Issues in supply chain management and solutions to overcome them

Supply chains around the entire world are growing in complexity every second. We will try and shed a light on some of the most notable challenges, that Supply Chain Management is facing in late 2023 and 2024 and suggest a way to solve these challenges.


Adapting to constantly changing consumer demands

Consumers around the globe are expecting a faster delivery, without having to pay extra for the service.

Their demand for faster order fulfillment due to the e-commerce last mile race currently occurring or meeting customer demands for omnichannel communications and better service.

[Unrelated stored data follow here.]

/-- Settles O54: DIGITOF by its two cases, and the Counter's PATTERN is its VALUE's entry. -/
theorem digitofShowsReverseLookup : Obligations.DigitofShowsReverseLookup := by
  refine ⟨fun s d h => ?digit, fun s h => ?notFound, fun s hs hm => ?counter⟩
  case digit => rw [readMap_digitOf, digitOf_of_some h]
  case notFound => rw [readMap_digitOf, digitOf_of_none h]
  case counter =>
    obtain ⟨d, hp, hv⟩ := counter_register hs hm
    rw [readMap_digitOf, hp, hv, digitOf_of_some (reverseLookup_lut d), setWidth_ofNat_digit]

/-- Settles O49: `reverseLookup_lut` and its converse; the ten patterns are counted. -/
theorem reverseLookupInvertsTheTable : Obligations.ReverseLookupInvertsTheTable :=
  ⟨reverseLookup_lut, reverseLookup_eq_some_iff, by decide, fun s => readMap_digitOf s⟩

/-- Settles O50: both readings are the unsigned number of the pattern, and outside Counter the register is one number. -/
theorem binaryReadingsRoundTrip : Obligations.BinaryReadingsRoundTrip := by
  have hvalue : ∀ v ≤ 127, toValue (toPattern v) = v := fun v hv => by
    rw [toValue_eq_toNat, toPattern, BitVec.toNat_ofNat]
    omega
  refine ⟨ofNat_toValue, hvalue, fun s hs hm => ?_⟩
  rw [pattern_eq_value_of_modeInv hs hm, toValue_eq_toNat]
  exact ⟨BitVec.ofNat_toNat _ _, rfl⟩

/-- Settles O53: `valBcd_toNat`, and the Counter's VALUE is below ten. -/
theorem valbcdPacksTheDecimalDigits : Obligations.ValbcdPacksTheDecimalDigits := by
  refine ⟨fun s => ⟨valBcd s.value, readMap_valBcd s, valBcd_toNat s.value⟩, fun s hs hm => ?_⟩
  obtain ⟨-, -, hcounter⟩ := hs
  obtain ⟨hdigit, -⟩ := hcounter hm
  rw [readMap_valBcd, valBcd_of_le_nine hdigit]

end Sys2Proof.Machine
end

section
/-! PROOFS. The mode state machine (41_mode_control.md): a command MODE forbids is ignored (R104, R105), and MODE has one
writer besides power-on reset (R100). -/

namespace Sys2Proof.Machine

/-! ### Commands the mode forbids -/

/-- A segment index up to 6 is in its domain (30_encoding.md R66). -/
theorem segmentOperand_of_le_six {i : BitVec 3} (h : i.toNat ≤ 6) : segmentOperand i = .ok ⟨i.toNat, by omega⟩ :=
  dif_pos (by omega)

/-- A digit up to 9 is in its domain (30_encoding.md R66). -/
theorem digitOperand_of_le_nine {d : BitVec 4} (h : d.toNat ≤ 9) : digitOperand d = .ok ⟨d.toNat, by omega⟩ :=
  dif_pos (by omega)

/-- A command with its operand in its domain is ignored in a mode that forbids it (41_mode_control.md R105). SELMODE,
RESET and SETIVL are legal in every mode. -/
theorem exec_of_illegal {i : Instr} {s : State} (hw : i.wellFormed = true) (hl : legal i s.mode = false) :
    exec i s = .next s := by
  cases i with
  | selmode m => cases hl
  | toggle i =>
    have ho := segmentOperand_of_le_six (of_decide_eq_true hw)
    rw [exec, execToggle, ho, runCommand_of_illegal _ _ _ hl]
  | loadpat p => exact congrArg Host.Outcome.next (runCommand_of_illegal _ p loadPattern hl)
  | step => exact congrArg Host.Outcome.next (runCommand_of_illegal _ () _ hl)
  | nav dir => exact congrArg Host.Outcome.next (runCommand_of_illegal _ dir navigate hl)
  | reset => cases hl
  | seldig d =>
    have ho := digitOperand_of_le_nine (of_decide_eq_true hw)
    rw [exec, execSeldig, ho, runCommand_of_illegal _ _ _ hl]
  | setrun r => exact congrArg Host.Outcome.next (runCommand_of_illegal _ r setRunFlag hl)
  | setivl n => cases hl

/-! ### What keeps MODE, and SELMODE, which writes it -/

section ModeFrame

variable (s : State)

@[simp] theorem stepFn_mode : (stepFn s).mode = s.mode := by
  unfold stepFn
  split <;> rfl

@[simp] theorem stepRegister_mode : (stepRegister s).mode = s.mode := by simp [stepRegister]

@[simp] theorem restartElapsed_mode : (restartElapsed s).mode = s.mode := by
  rcases restartElapsed_cases s with ⟨-, h⟩ | ⟨-, h⟩ <;> simp [h]

@[simp] theorem setRunFlag_mode (r : Bool) : (setRunFlag r s).mode = s.mode := by
  unfold setRunFlag
  split <;> simp

@[simp] theorem schedulerTurn_mode : (schedulerTurn s).mode = s.mode := by
  cases h : s.tickDue with
  | false => rw [schedulerTurn_of_not_due h]
  | true => simp [schedulerTurn_of_due h]

@[simp] theorem timebaseEvent_mode (ms : Nat) : (timebaseEvent ms s).mode = s.mode := by
  unfold timebaseEvent
  split
  · rfl
  · split <;> rfl

@[simp] theorem selectMode_mode (m : Mode) : (selectMode m s).mode = m := by simp [selectMode]

end ModeFrame

/-- The encoding of a mode is SELMODE's operand for that mode (10_state.md R21). -/
theorem modeOperand_code (m : Mode) : modeOperand m.code = .ok m := by
  cases m <;> rfl

/-- In an unfaulted block SELMODE has its effect in every mode (41_mode_control.md R102, R104). -/
theorem exec_selmode_code {s : State} (hs : s.faulted = false) (m : Mode) :
    exec (.selmode m.code) s = .next (selectMode m s) := by
  rw [exec, execSelmode, modeOperand_code, runCommand_of_legal _ m selectMode hs rfl]

/-- No command but SELMODE changes MODE (41_mode_control.md R100). -/
theorem exec_mode {i : Instr} {s t : State} (h : exec i s = .next t) (hi : ∀ m, i ≠ .selmode m) : t.mode = s.mode := by
  cases i <;> cases h <;>
    refine runCommand_keeps (P := fun t => t.mode = s.mode) rfl (fun _ => rfl) fun a _ _ => ?_
  case selmode => exact absurd rfl (hi _)
  case toggle => exact mutate_mode s _ _
  case loadpat => exact mutate_mode s _ _
  case step => exact stepRegister_mode s
  case nav => exact mutate_mode s _ _
  case reset => exact mutate_mode _ _ _
  case seldig => exact mutate_mode s _ _
  case setrun => exact setRunFlag_mode s a
  case setivl => rfl

/-- A command word that changes MODE spells SELMODE. -/
theorem submit_mode {w : CmdWord} {s t : State} (h : submit w s = .next t) :
    t.mode = s.mode ∨ ∃ m, decode w = .ok (.selmode m) := by
  rcases submit_cases w s with ⟨-, hw⟩ | ⟨c, -, -, hw⟩ | ⟨i, -, hd, hw⟩ <;> rw [hw] at h
  · cases h
    exact .inl rfl
  · cases h
    exact .inl rfl
  · by_cases hi : ∃ m, i = .selmode m
    · obtain ⟨m, rfl⟩ := hi
      exact .inr ⟨m, hd⟩
    · exact .inl (exec_mode h (not_exists.1 hi))

/-- A read answers on RDATA and keeps MODE. -/
theorem hostRead_mode {a : ReadAddr} {s t : State} (h : hostRead a s = .next t) : t.mode = s.mode := by
  unfold hostRead at h
  split at h
  · cases h
    rfl
  · cases h

/-- An event that changes MODE is a SELMODE word or power-on reset. -/
theorem deliver_mode {e : Event} {s t : State} (h : deliver e s = .next t) :
    t.mode = s.mode ∨ (∃ w m, e = .command w ∧ decode w = .ok (.selmode m)) ∨ e = .powerOn := by
  cases e with
  | command w =>
    rcases submit_mode h with hm | ⟨m, hd⟩
    · exact .inl hm
    · exact .inr (.inl ⟨w, m, rfl, hd⟩)
  | read a => exact .inl (hostRead_mode h)
  | exportState ts => cases h; exact .inl rfl
  | tick => cases h; exact .inl (schedulerTurn_mode s)
  | timebase ms => cases h; exact .inl (timebaseEvent_mode s ms)
  | powerOn => exact .inr (.inr rfl)

/-- What a step that changes MODE has taken: a SELMODE word or power-on reset (41_mode_control.md R100,
70_reset_and_hazards.md R221). The scheduler's turn is no such step. -/
theorem step_mode_ne {s t : State} (h : step s = .next t) (hne : t.mode ≠ s.mode) :
    (∃ w m rest, s.pending = .command w :: rest ∧ decode w = .ok (.selmode m)) ∨
    (∃ rest, s.pending = .powerOn :: rest) := by
  cases hp : s.pending with
  | nil =>
    rw [step_of_idle hp] at h
    cases h
    exact absurd (schedulerTurn_mode s) hne
  | cons e rest =>
    rw [step_of_pending hp] at h
    rcases deliver_mode h with hm | ⟨w, m, rfl, hd⟩ | rfl
    · exact absurd hm hne
    · exact .inl ⟨w, m, rest, rfl, hd⟩
    · exact .inr ⟨rest, rfl⟩

/-! ### The obligations -/

/-- Settles O18: each clause is `exec_of_illegal` at the modes the legality table forbids. -/
theorem illegalForModeIsIgnored : Obligations.IllegalForModeIsIgnored := by
  intro s
  refine ⟨fun i hi hm => ?toggle, fun p hm => ?loadpat, fun hm => ?step, fun dir hm => ?nav, fun d hd hm => ?seldig,
    fun r hm => ?setrun⟩
  case toggle => exact exec_of_illegal (decide_eq_true hi) (by simpa [legal] using hm)
  case loadpat => exact exec_of_illegal rfl (by simp [legal, hm])
  case step => exact exec_of_illegal rfl (by simp [legal, hm])
  case nav => exact exec_of_illegal rfl (by simpa [legal] using hm)
  case seldig => exact exec_of_illegal (decide_eq_true hd) (by simpa [legal] using hm)
  case setrun => exact exec_of_illegal rfl (by simp [legal, hm])

/-- Settles O39: SELMODE reaches every mode by its effect, and `step_mode_ne` names what a change of MODE takes. -/
theorem onlySelmodeChangesMode : Obligations.OnlySelmodeChangesMode :=
  ⟨fun s m hs => ⟨selectMode m s, exec_selmode_code hs m, selectMode_mode s m⟩, fun _ _ => step_mode_ne, rfl⟩

end Sys2Proof.Machine
end

section
/-! PROOFS. The scheduler (43_scheduler.md): when a TICK is enabled (R150), and what a tick does then and otherwise (R151). -/

namespace Sys2Proof.Machine

/-- STEP and TICK leave the choice of the timed refinement alone. -/
@[simp] theorem stepFn_timing (s : State) : (stepFn s).timing = s.timing := by
  unfold stepFn
  split <;> rfl

@[simp] theorem stepRegister_timing (s : State) : (stepRegister s).timing = s.timing := by simp [stepRegister]

/-- The untimed model has no ELAPSED to restart (43_scheduler.md R154). -/
theorem restartElapsed_of_untimed {s : State} (h : s.timing = .untimed) : restartElapsed s = s := by
  simp [restartElapsed, h]

/-- The enabling condition, term by term (43_scheduler.md R150). -/
theorem tickEnabled_iff (s : State) :
    s.tickEnabled = true ↔ s.running = true ∧ (s.mode = .animation ∨ s.mode = .counter) ∧ s.faulted = false := by
  simp [State.tickEnabled, and_assoc]

/-- In an unfaulted block STEP has its effect in Animation and Counter (42_register_ops.md R124, 41_mode_control.md R104). -/
theorem exec_step_of_legal {s : State} (hf : s.faulted = false) (hl : legal .step s.mode = true) :
    exec .step s = .next (stepRegister s) :=
  congrArg Host.Outcome.next (runCommand_of_legal .step () (fun _ => stepRegister) hf hl)

/-- A step with a tick next in the order of effect is the scheduler's turn. -/
theorem step_of_tick {s : State} {rest : List Event} (h : s.pending = .tick :: rest) :
    step s = .next (schedulerTurn (s.setPending rest)) := step_of_pending h

/-- STEP is legal in the modes where a TICK is enabled (41_mode_control.md R104). -/
theorem exec_step_of_tickEnabled {s : State} (h : s.tickEnabled = true) : exec .step s = .next (stepRegister s) := by
  obtain ⟨-, hm, hf⟩ := (tickEnabled_iff s).1 h
  exact exec_step_of_legal hf (by simpa [legal] using hm)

Flexibility and better communication within your entire organization is the key component here. As well as establishing a network of reliable suppliers to secure the lowest possible delivery time.

As far as reasonable pricing goes, consumers are expressing their need for no added delivery costs. Better to raise the price of the product to compensate for additional add-on regarding delivery.


Minimize the delivery and logistics costs and to maximize sales

When the products are ready to be sent out from the manufacturing facility, the company has to decide where to send the goods, how much to send and through which channels the goods should be shipped and delivered to minimize the delivery and logistics costs and to maximize sales.

Companies can overcome this challenge by optimizing the supply chain through data, information and using automated processes to make decisions.


Mitigating and accounting for unforeseen delays somewhere along the chain

Increase supervision and create efficient procedures against delays in the supply chain.

Having a reasonable level of buffer stocks on-hand, rather than trying to mitigate issues is a key solution to challenges in supply chain management.


The expectation of innovation and raising capital for investment in technology

Most surveys and research suggest that cost is the biggest deterrent to investment in technology. Part of the problem is that investing in technology relates to big risk.

Will the technology be compatible with suppliers and customers? Will employees adapt quickly and well? Will it go obsolete quickly? Will it require frequent maintenance and re-tooling?

The solution for this problem can be hard for small- and medium sized companies. Since raising capital is a major issue for companies in a world influenced by inflation and rising consumer costs. Companies with a healthy and sustainable economy, that have plenty liquidity are better equipped for the challenge.

For other companies, starting with a simple solution to test compatibility and efficiency benefits will be the better and less risky choice.


Global suppliers can result in a loss of control

A global line of suppliers increase the risk of loss of control. Who has responsibility for safety protocols, quality testing, expenses, and labor?

Extended delivery times can result in a lower level of control. Companies relying on global suppliers often does not possess the same amount of overview.

A high level of precision is also essential when it comes to consumer satisfaction and if you outsource parts of the supply chain, the risk of error could increase.

Creating a unified unit of suppliers and educating them well. Thereby ensuring consistency and lower risk of errors.

One central logistics center flanked by smaller hubs of suppliers in different countries around the world – all working towards the same goal and through the same procedures.

For other companies, starting with a simple solution to test compatibility and efficiency benefits will be the better and less risky choice.


Inflation at a global scale

Everybody is experiencing a huge increase in price for goods and products – consumers ad well as businesses.

Inflation is hitting consumers purchasing powers hard, and a lot of homes are saving up – rather than investing or spending money.

A huge problem in supply chain management is finding the perfect balance between “out of stock” and overflowing stocks.

Many companies tend to use a LEAN strategy to avoid overflowing stocks. However, with ever increasingly costs, investing in products and a big warehouse stock could be the solution.

A unified and automated supply chain

We believe that companies can achieve significant advantages by insourcing or maintaining the entire supply chain. In order to create an efficient supply chain without outsourcing, we suggest establishing a supply chain were flexible and innovative automatization constitutes the essential core.